Second, interpreted geological data and processed seismic from the first step are integrated to create a realistic 3D visual reservoir model. The process of data integration for interpreting subsurface information involves constant comparison of all available information. Interpretation starts with recognizing geologically large-scale and then smaller, but still mappable, features. The large-scale feature, such as the lateral extent of major meandering channels, is commonly detected and delineated on seismic time slices, Fig. 2. Interpretation continues by making a set of geological cross-sections tied to drill-hole locations. Here major geological information from each hole is correlated from well to well. Seismic reflector traces and LMR facies posted behind the cross-section allow for confident correlation of contacts between sand units and thick shale beds, shale plugs (AC-fill deposits) and muddy IHS deposits.

At this stage, seismic resolution reaches its limit. Due to the frequency band-limited nature of the seismic method, we are not fully able to image finer detail features such as sand-dominated IHS bedding packages, precise vertical continuity of individual channel deposits, or erosional contacts between similar lithologies.

These have been recognized using traditional sedimentological approaches supplemented by dipmeter data. Generally, dips with the same and/or similar orientation over a certain depth interval commonly indicate that IHS packages belong to the same channel and that those with opposite and/or oblique orientations belong to different channel deposits.

This information allows not only for distinction of different channel deposits, but also for prediction of the direction in which reservoir quality might improve,2 Figs. 4a and 4b. When a set of parallel or semi-parallel cross-sections is created, comparison of geology between them allows for 3D reservoir visualization.

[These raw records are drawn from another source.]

/-- A piece whose data has come goes on to its destination; a packet takes EDN and GEN as it is injected (R358). -/
def pieceToDest (s : State) (p : Nat) (x : PieceOut) (data : List PByte) : State :=
  let x := { x with data := data, since := s.gsc, held := none }
  match x.sp with
  | 0 => putPiece s p { x with kind := 2 }
  | 1 => askLines s p { x with kind := 3 } x.dst true x.hint
  | _ => match x.dpkt with
    | some k =>
      let (bs, s) := landing s x data
      let k := { k with payload := bs, len := BitVec.ofNat 9 bs.length, poison := bs.any (·.bad)
                        gen := BitVec.ofNat 8 (jobGen s), edn := BitVec.ofNat 1 (getF s RT_EDITION_INJECT 0) }
      sendPkt (putPiece s p { x with kind := 4, pkt := some k }) k
    | none => putPiece s p { x with kind := 2 }

/-- A request of the mover for piece k of descriptor d. -/
def pieceReq (s : State) (p : Nat) (d : Desc) (typ sp word addr k : Nat) : Packet :=
  { request s (engUnit s (dmEng p)) typ (pieceDst s sp word) (domGenOf s (dmEng p) * 256 + d.tid) k with
    addr := BitVec.ofNat 40 addr, last := k + 1 == d.total }

def stallDesc (s : State) (p : Nat) (d : Desc) (vpn : Nat) : State :=
  setDesc s p { d with stall := some ⟨vpn, s.gsc, 0⟩, acc := d.acc + (s.gsc - d.since), since := s.gsc }

def blankPiece (s : State) (d : Desc) (k n : Nat) : PieceOut :=
  { tid := d.tid, pseq := k, kind := 2, n := n, data := [], src := [], dst := [], sp := 0, addr := 0, pkt := none, dpkt := none,
    hint := d.dhint, int := d.int, gen := jobGen s, since := s.gsc, held := none, ssp := d.ssp, sa := 0, unsup := d.unsup, lines := 0 }

/-- Issue a piece of dm.copy, dm.fill or dm.warm (R133, R146, R149). -/
def issueShape (s : State) (p : Nat) (d : Desc) : State :=
  let k := d.next
  let (r, off, n) := pieceSpan d k
  let sa := (rowAddr (descSrc d) d.sstr d.n1 r + off) % 2 ^ 40
  let da := (rowAddr (descDst d) d.dstr d.n1 r + off) % 2 ^ 40
  let (s, sAns) := if d.op ≠ 0x41 ∧ d.ssp = 1 then jobCheck s (some p) sa n false else (s, .ok [])
  let (s, dAns) := if d.op ≠ 0x42 ∧ d.dsp = 1 then jobCheck s (some p) da n true else (s, .ok [])
  match sAns, dAns with
  | .fault c, _ => faultDesc s p d c sa 1 0
  | .stall v _, _ => stallDesc s p d v
  | .ok _, .fault c => faultDesc s p d c da 1 0
  | .ok _, .stall v _ => stallDesc s p d v
  | .ok ss, .ok ds =>
    if d.op = 0x40 ∧ absentTile s d.ssp d.src then faultDesc s p d 0x0101 sa d.ssp 0
    else if d.op ≠ 0x42 ∧ absentTile s d.dsp d.dst then faultDesc s p d 0x0101 da d.dsp 0
    else
      let s := setDesc s p { d with next := k + 1 }
      let dpkt := if 2 ≤ d.dsp then some { pieceReq s p d 0 d.dsp d.dst da k with
          rsig := d.rctr.isSome, rctr := BitVec.ofNat 8 (if isJobSide d.dsp d.dst then d.dhint else d.rctr.getD 0) } else none
      let x := { blankPiece s d k n with src := ss, dst := ds, sp := d.dsp, addr := da, sa := sa, dpkt := dpkt }
      if d.op = 0x42 then askLines s p { x with kind := 8, sp := 0 } ss false d.shint
      else if d.op = 0x41 then
        pieceToDest s p x (good ((List.range n).map (fun i => BitVec.ofNat 8 (bits d.src (8 * ((off + i) % 8)) 8))))
      else match d.ssp with
        | 0 => pieceToDest (noteRead s p d.tid) p x (tileRead s p sa n)
        | 1 => askLines s p { x with kind := 0, data := List.replicate n ⟨0, false⟩ } ss false d.shint
        | _ =>
          let rq := { pieceReq s p d 1 d.ssp d.src sa k with len := BitVec.ofNat 9 n, rctr := BitVec.ofNat 8 d.shint }
          sendPkt (putPiece s p { x with kind := 1, pkt := some rq }) rq
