-- ==== Sys2Proof/Machine/Mx.lean ====
section
/-! DEFINITION. The matrix engine (chapter 03): operands in the tile store, the fill stage, loads into the idle sets, the defined
dot product into the accumulation buffer, runs and spills, stores and flags. Effects that the spec lets land at any time between
issue and completion (R107) land at issue. -/
namespace Sys2Proof.Machine

def mxEng (p : Nat) : Eng := .tile (Fin.ofNat 72 p) .mx
def getMx (s : State) (p : Nat) : MxState := (getTile s p).mx
def modMx (s : State) (p : Nat) (f : MxState → MxState) : State := modTile s p (fun t => { t with mx := f t.mx })

/-- Accumulation buffer and wide spill buffer entries, and the poison of the former. -/
def getAcc (s : State) (p e : Nat) : Word := mapGet (fun _ => 0) (getMx s p).acc e
def accBad (s : State) (p e : Nat) : Bool := mapGet (fun _ => false) (getMx s p).accBad e
def setAcc (s : State) (p e : Nat) (v : Word) (bad : Bool) : State :=
  modMx s p (fun x => { x with acc := mapSet (fun _ => 0) x.acc e v, accBad := mapSet (fun _ => false) x.accBad e bad })
def getWide (s : State) (p e : Nat) : Option DWord := mapGet (fun _ => none) (getMx s p).wide e
def setWide (s : State) (p e : Nat) (v : Option DWord) : State := modMx s p (fun x => { x with wide := mapSet (fun _ => none) x.wide e v })

/-- The sets of an array: key 2 a + physical set. -/
def actSet (x : MxState) (a : Nat) : Nat := 2 * a + b2n (bit x.act a)
def idleSet (x : MxState) (a : Nat) : Nat := 2 * a + b2n (!bit x.act a)
def getSet (x : MxState) (k : Nat) : MxSet := mapGet (fun _ => MxSet.reset) x.sets k

/-! Shapes (R66, R67). -/

def shapeK : Nat → Nat
  | 1 => 128 | 3 => 256 | _ => 64
def shapeN : Nat → Nat
  | 1 => 128 | 2 => 256 | _ => 64
/-- Chunks added per output element per row. -/
def shapeChunks : Nat → Nat
  | 1 => 2 | 3 => 4 | _ => 1
def shapeArrays (sh a : Nat) : List Nat := if sh = 0 then [a] else [0, 1, 2, 3]
/-- The first K row and N column that array `a` holds. -/
def arrayK (sh a : Nat) : Nat := match sh with | 1 => 64 * (a % 2) | 3 => 64 * a | _ => 0
def arrayN (sh a : Nat) : Nat := match sh with | 1 => 64 * (a / 2) | 2 => 64 * a | _ => 0
/-- R67: the array that gives chunk c of column n. -/
def chunkArray (sh a c n : Nat) : Nat := match sh with | 0 => a | 1 => 2 * (n / 64) + c | 2 => n / 64 | _ => c
/-- The shape that a packed set shows (log entry 28). -/
def packedShape : Nat := 4

/-! Reference words and rows (R28, R29, R70). -/

def refAddr (v : DWord) : Nat := bits v.toNat 0 22
def refStride (v : DWord) : Nat := bits v.toNat 24 16
def refBad (v : DWord) : Bool := bits v.toNat 22 2 != 0 || bits v.toNat 40 24 != 0

/-- R29: the start of a row. -/
def rowStart (f : Fmt) (a : Nat) : Nat := if fmtWidth f = 6 then a / 3 * 3 else a

/-- R108: `rows` rows of `n` bytes run past 4 MiB. -/
def rowsPast (a stride rows n : Nat) : Bool := 0x400000 < a + (rows - 1) * stride + n

/-- The address of the first poisoned word among bytes at an address. -/
def firstBad (a : Nat) (bs : List PByte) : Option Nat := (bs.findIdx? (·.bad)).map (fun i => (a + i) / 16 * 16)

/-- n elements of a row, with the first poisoned word read. -/
def readRow (s : State) (p : Nat) (f : Fmt) (a n : Nat) : List Word × Option Nat :=
  let a := rowStart f a
  let bs := tileRead s p a (elemBytes f n)
  let raw := bs.map (·.b)
  ((List.range n).map (fun i => BitVec.ofNat 32 (elemAt f raw i)), firstBad a bs)

/-- Rows of elements. -/
def readRows (s : State) (p : Nat) (f : Fmt) (a stride rows n : Nat) : List (List Word) × Option Nat :=
  let rs := (List.range rows).map (fun r => readRow s p f (a + r * stride) n)
  (rs.map (·.1), rs.findSome? (·.2))
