/-- R399, R411: a piece or READY is applied, held for a later operation, or, when it was applied before, dropped. -/
def cePiece (s : State) (c : Nat) (pkt : Packet) : State :=
  let keep (s : State) : State := modCe s c (fun x => { x with early := x.early ++ [pkt] })
  let s := match (getCe s c).op with
    | some o =>
      if ceMine o pkt then
        if ceActive s c then
          (let s := ceHeard s c (bits pkt.addr.toNat 24 6)
           if pkt.tid.toNat % 16 = 2 then ceTakeReady s c (((getCe s c).op).getD o) pkt else cePump (ceApply s c pkt) c)
        else keep s
      else if ceLater (getCe s c) pkt then keep s else ceFree s c pkt
    | none => if ceLater (getCe s c) pkt then keep s else ceFree s c pkt
  ceFlush s c

/-- CE_REDUCE_PIECE, CE_COPY_PIECE, CE_READY. -/
def ceReducePkt (s : State) (pkt : Packet) : State := atCe s pkt [0] (fun c s => cePiece s c pkt)
def ceCopyPkt (s : State) (pkt : Packet) : State := atCe s pkt [1] (fun c s => cePiece s c pkt)
def ceReadyPkt (s : State) (pkt : Packet) : State := atCe s pkt [2] (fun c s => cePiece s c pkt)

/-- CE_CREDIT: R400. -/
def ceCreditPkt (s : State) (pkt : Packet) : State :=
  atCe s pkt [3] (fun c s =>
    let n := pkt.pseq.toNat
    let k := bits pkt.addr.toNat 24 6
    let s := ceHeard s c k
    if ceOutDir (ceSize s c) (ceRank s c) k (!bit pkt.addr.toNat 0) then
      modCe s c (fun x => { x with credP := min 4096 (x.credP + n), usedP := x.usedP.drop n })
    else modCe s c (fun x => { x with credM := min 4096 (x.credM + n), usedM := x.usedM.drop n }))

/-- R401: the pieces that a KIND 4 packet acknowledges; the count of the last piece may be one more than PSEQ can show (log entry 46). -/
def ceAcked (total n : Nat) : Nat := if n % 65536 = total % 65536 then total else min total n

/-- CE_DONE: R401. -/
def ceDonePkt (s : State) (pkt : Packet) : State :=
  atCe s pkt [4] (fun c s => match (getCe s c).op with
    | none => s
    | some o =>
      if ceMine o pkt then
        let k := bits pkt.addr.toNat 24 6
        modOp (ceHeard s c k) c (fun o => { o with tx := o.tx.map (fun x =>
          if x.far = k ∧ x.step = pkt.addr.toNat % 4096 then { x with cnt := max x.cnt (ceAcked x.total (pkt.pseq.toNat + 1)) } else x) })
      else s)

/-- CE_BARRIER_ARRIVE, CE_BARRIER_RELEASE (R407, R408). -/
def ceArrivePkt (s : State) (pkt : Packet) : State := atCe s pkt [5] (fun c s => torusCount s c pkt)
def ceReleasePkt (s : State) (pkt : Packet) : State := atCe s pkt [6] (fun c s => torusReleaseIn s c pkt)

/-- A refusal that returns to a collective engine (R261, R399, R408, R409). -/
def ceNacked (s : State) (c : Nat) (pkt : Packet) : State :=
  let code := ofBytes ((pkt.payload.take 2).map (·.b))
  let x := pkt.addr.toNat % 64
  if pkt.tid.toNat % 16 = 5 then (if code = 0x0402 then orphanCtx s x else overrunCtx s x)
  else match (getCe s c).op with
    | some o =>
      if o.num = pkt.tid.toNat / 16 then ceFault s c code 0 0 ((rankOf s c (epNode pkt.src)).getD 0xFF) else s
    | none => s

/-! Completion and timeouts (R406, R409, R414). -/

/-- R406: the sums of a completed operation enter the live registers. -/
def ceStats (s : State) (c : Nat) (o : CeOp) : State :=
  if !o.stat then s
  else
    let l := ceSize s c
    let ks := List.range l ++ (if o.dir then (List.range l).map (· + 64) else [])
    let red := ks.foldl (fun a k => statAdd a (BitVec.ofNat 64 (ssOf o k).1)) 0
    let sum := (List.range l).foldl (fun a k => statAdd a (BitVec.ofNat 64 (ssOf o k).2)) 0
    let loc : DWord := BitVec.ofNat 64 (ssOf o locKey).2
    let add (s : State) (f : Fld) (v : DWord) : State := setF s f c (statAdd (BitVec.ofNat 64 (getF s f c)) v).toNat
    let s := add (add (add (addStat s CE_STAT_N c o.n) CE_STAT_LOC loc) CE_STAT_LOCSUM sum) CE_STAT_RED red
    if [loc, sum, red].any (fun v => fvIsNan (f64 v)) then setF s CE_FLAGS_STATNAN c 1 else s

/-- A ring of one rank: RED and LOCSUM from the results that its local copy wrote. -/
def ceOwnStats (s : State) (c : Nat) : State :=
  match (getCe s c).op with
  | none => s
  | some o =>
    if !o.stat || ceSize s c != 1 || hasSs o 0 then s
    else
      let n := o.n * ceEs o
      match ceReadAll o.dsp o.dst o.dh (n / 256 + 1) 0 n s with
      | (s, .ok d) => modOp s c (fun o => { o with
          ss := o.ss ++ [(0, (sumSq (ceMem o) (elemsOf (ceEs o) d)).toNat, (ssOf o locKey).2), (64, 0, 0)] })
      | (s, a) => ceTrouble s c a

/-- R401, R404, R414: everything is written and acknowledged, and a ce.send has met its READY. -/
def ceFinished (o : CeOp) (l : Nat) : Bool :=
  (o.op != 0xA4 || !o.ready.isEmpty) && o.todo.isEmpty && o.early.isEmpty && o.stall.isNone && o.rx.all (fun x => x.cnt == x.total) && o.tx.all (fun x => x.cnt == x.total)
    && (!o.stat || (List.range l).all (fun k => hasSs o k && (!o.dir || hasSs o (64 + k))))

/-- CE_OP_COMPLETE. -/
def ceComplete (s : State) (c : Nat) : State :=
  let s := cePump s c
  let s := match (getCe s c).op with
    | some o => if ceActive s c && o.todo.isEmpty then ceOwnStats s c else s
    | none => s
  match (getCe s c).op with
  | none => s
  | some o =>
    if ceActive s c && ceFinished o (ceSize s c) then
      let s := modCe (ceStats s c o) c (fun x => { x with op := none })
      completeDone s (ceEng c) ⟨o.sctr, o.tag, o.pc, isReduce o && !o.ord, false⟩
    else s

/-- The pieces of a transfer that are in the receive buffer and not yet applied. -/
def ceHeldOf (held : List Packet) (o : CeOp) (x : CeXfer) : Nat :=
  ((o.early ++ held.filter (ceMine o)).filter (fun p => bits p.addr.toNat 24 6 == x.far && p.addr.toNat % 4096 == x.step)).length

/-- The ranks that the operation awaits something of: pieces that have not arrived, else an acknowledgement, a READY or a credit. An
operation that stalls on job memory (R388) or has pieces to apply awaits none of these last. -/
def ceAwaited (held : List Packet) (o : CeOp) : List Nat :=
  match o.rx.filter (fun x => x.cnt + ceHeldOf held o x < x.total) with
  | [] =>
    if o.stall.isSome || !o.early.isEmpty || held.any (ceMine o) then []
    else (if o.op = 0xA4 ∧ o.ready.isEmpty then [o.peer] else []) ++ (o.tx.filter (fun x => x.cnt != x.total)).map (·.far)
  | xs => xs.map (·.far)

/-- R409: the first awaited rank that has been silent for 10 ms. -/
def ceSilent (s : State) (c : Nat) (o : CeOp) : Option Nat :=
  (ceAwaited (getCe s c).early o).find? (fun k => ((o.heard.find? (fun x => x.1 == k)).map (·.2)).getD 0 + 10000000 ≤ ceRun s c o)

/-- CE_PEER_TIMEOUT: R409, R517; a job-memory stall runs against P_WAIT_TMO (R148). -/
def cePeerTimeout (s : State) (c : Nat) : State :=
  match (getCe s c).op with
  | none => s
  | some o =>
    let long : Bool := match o.stall with
      | some x => decide (waitLimit s (ceEng c) ≤ stallElapsed s (ceEng c) x)
      | none => false
    if long then ceFault s c 0x0403 0 1 0xFF
    else match ceSilent s c o with
      | some k => ceFault s c 0x0403 0 0 k
      | none => s

/-- CE_CONFIG_WRITE: R385. -/
def ceConfigWrite (s : State) (c off : Nat) (v : Word) : State :=
  let e := ceEng c
  let node := 0x300 ≤ off && off < 0x400 && off % 4 == 0
  if !(off == 0x40 || off == 0x44 || node) then s
  else match (getEng s e).st with
    | .halted | .loaded | .quiesced =>
      let w := if off = 0x40 then 6 else if off = 0x44 then 13 else 16
      regSet s (regKey 8 c off) (BitVec.ofNat 64 (bits v.toNat 0 w))
    | _ => cmdErr s e

end Sys2Proof.Machine
end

Finally, with the depositional facies framework created, additional information of importance to operations (i.e., bitumen grade, lean zones, viscosity, etc.) may be posted and analyzed within the framework that can then be modified or, if necessary, reworked to account for all data.

CASE STUDY

The study area extends over nine sections (9 mi2). Visual inspection of seismic time slices within the study area allows for delineation of at least two meandering-channel deposits (A and B), as well as a major Quaternary channel deposit (Q) to the east, Fig. 5a. The geometry of the delineated meandering channels resembles the geometry of modern meandering channels of the Fly River in Papua New Guinea, Fig. 5b. After investigating the seismic time slices from different depths, it is difficult to determine whether channel A or B is younger and stratigraphically higher. This dilemma becomes resolved after inspecting core and dipmeter information. For instance, Well X (Fig. 6a), from depths of 168 to 176 m, shows dips pointing toward the northwest and from 176 to 191 m, toward the southeast. The contact between those oppositely oriented dips marks an erosional surface between two separate but stacked channels, Fig. 6b.

Fig. 5

Fig. 5. a) Seismic time slice over the study area. Highlighted are two meanders labeled as “A” and “B” channels. Scroll bars are highlighted by black dashed lines and AC-fill deposits with black solid lines. A quaternary channel deposit that has incised into the McMurray Formation is outlined and labeled “Q”. Symbol “X” shows the position of the vertical well shown in Fig. 6a and 6b. White line (I-I’) shows the position of the geological section presented in Figure 6b. Finally, a big oval (white dashed lines) encircles an area with the best reservoir sands. b) Aerial photo of Fly River in Papua New Guinea shows similar geometries to those revealed by seismic in a). 

 

Fig. 6a

Fig. 6a. a) Dipmeter data from well X. A change in dip orientation at depth of 176 m. defines the contact between stacked channels A and B, and determines this stratigraphic relationship.. 

 

Fig. 6b

Fig. 6b. Geological cross-section showing the relationship of stacked PB A and B deposits. Black wavy line shows the bottom of channel A and white wavy line indicates the bottom of the channel B. Note that LPB portions of channels A and B are stacked in the northern parts of the study area. Non-shaded areas represent thick continuous sands (reservoir Type I). Light shaded areas are sandy IHS of the UPB deposit (reservoir Type II). Darker shaded areas are mud dominated IHS within the UPB and solid dark grey color-filled areas are muddy IHS of the AC-fill. The dashed oval indicates the best position for future SAGD development where two LPB deposits are stacked yielding about 30 m of vertically continuous sand pay. 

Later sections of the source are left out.